Detect: review your tool list; any tool with delete, send, update, post in the name requires a confirmation gate.
Fix: add a confirm_action tool that requires explicit approval before destructive calls; treat confirmation as part of the guardrail stack.

Guardrail catches too aggressively, blocking legitimate requests
Why: input filters trained on harmful content patterns trigger on technical jargon ("execute", "inject", "exploit" in a coding context).
Detect: legitimate user requests are blocked at a rate >1%; users report false positives.
Fix: tune guardrail thresholds with domain-specific examples; add an allow-list for context-specific terminology.

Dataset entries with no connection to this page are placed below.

/-- An access of a cluster performs at the home of an address. -/
def reaches (s : State) (cl a : Nat) : Bool := reachesFrom s (tileOfCluster cl) a

/-- The 64-byte control block of a queue (R261, R262). -/
def controlBlock (q : Nat) : Nat := 64 * (Config.controlBase % (Config.sramEnd / 64 - 63)) + 64 * q

/-- A byte of the range lies in a poisoned granule (R225). -/
def poisoned (s : State) (a n : Nat) : Bool := s.poison.any (fun g => a / 32 ≤ g ∧ g * 32 < a + n)

/-- Granules that a write of `n` bytes at `a` covers whole lose their poison (R225). -/
def clearPoison (s : State) (a n : Nat) : State :=
  { s with poison := s.poison.filter (fun g => ¬ (a ≤ 32 * g ∧ 32 * g + 32 ≤ a + n)) }

/-- A write performs at its home. -/
def performWrite (s : State) (a : Nat) (l : List Byte) : State :=
  clearPoison { s with mem := writeBytes s.mem a l } a l.length

/-- Where an access that reaches a physical address performs: while a page's data stands at its new home and the move has not ended,
what reaches the old place is forwarded to the new one (R287). -/
def forwardedPa (s : State) (pa : Nat) : Nat :=
  match s.migration with
  | none => pa
  | some m => if m.moved ∧ m.old ≤ pa ∧ pa < m.old + m.size then m.new + (pa - m.old) else pa

/-- The old place of an address to which what reaches the old place of a page is forwarded (R287). -/
def forwardedFrom (s : State) (a : Nat) : Option Nat :=
  s.migration.bind (fun m => if m.moved ∧ m.new ≤ a ∧ a < m.new + m.size then some (m.old + (a - m.new)) else none)

/-- One request performed at the home slice of an address (R323, ACCESS); one to CXL memory goes out through its port (TX). -/
def countHere (s : State) (a : Nat) : State :=
  let s := bump s (320 + homeOf a) 0 1
  if a < Config.cxlBase then s else bump s (640 + cxlPortOf a) 0 (Config.cxlFlits s.tick a)

/-- The same for a request that may have been forwarded: one that performs at the new place of a moving page has been, and counts at
the old home (R287, R323 FWD; log 55). -/
def countAccess (s : State) (a : Nat) : State :=
  match forwardedFrom s a with
  | some old => bump (countHere s a) (320 + homeOf old) 6 1
  | none => countHere s a

/-- The same for a request to a physical address as it was given, where it performs after any forwarding. -/
def countPa (s : State) (a : Nat) : State := if forwardedPa s a = a then countHere s a else countAccess s (forwardedPa s a)

/-- The 256-byte granules of a physical range. -/
def granulesOf (a n : Nat) : List (Nat × Nat) :=
  (List.range (n / 256 + 2)).filterMap (fun i =>
    let lo := max a (256 * (a / 256 + i))
    let hi := min (a + n) (256 * (a / 256 + i + 1))
    if lo < hi then some (lo, hi - lo) else none)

Single-agent context fills with irrelevant tool results, degrading later decisions
Why: tool results are appended to the conversation; after 10+ tool calls, the context contains stale, contradictory, or irrelevant observations.
Detect: agent makes contradictory decisions mid-run; references tool results from 5+ steps ago when a fresher result exists.
Fix: summarise or prune old tool results; keep only the 3-5 most recent observations in active context.

Connections

Open Questions

  • At what task complexity does multi-agent consistently outperform a well-tooled single agent?
  • How do you calibrate the right HITL threshold — too many checkpoints destroy the value proposition, too few create risk?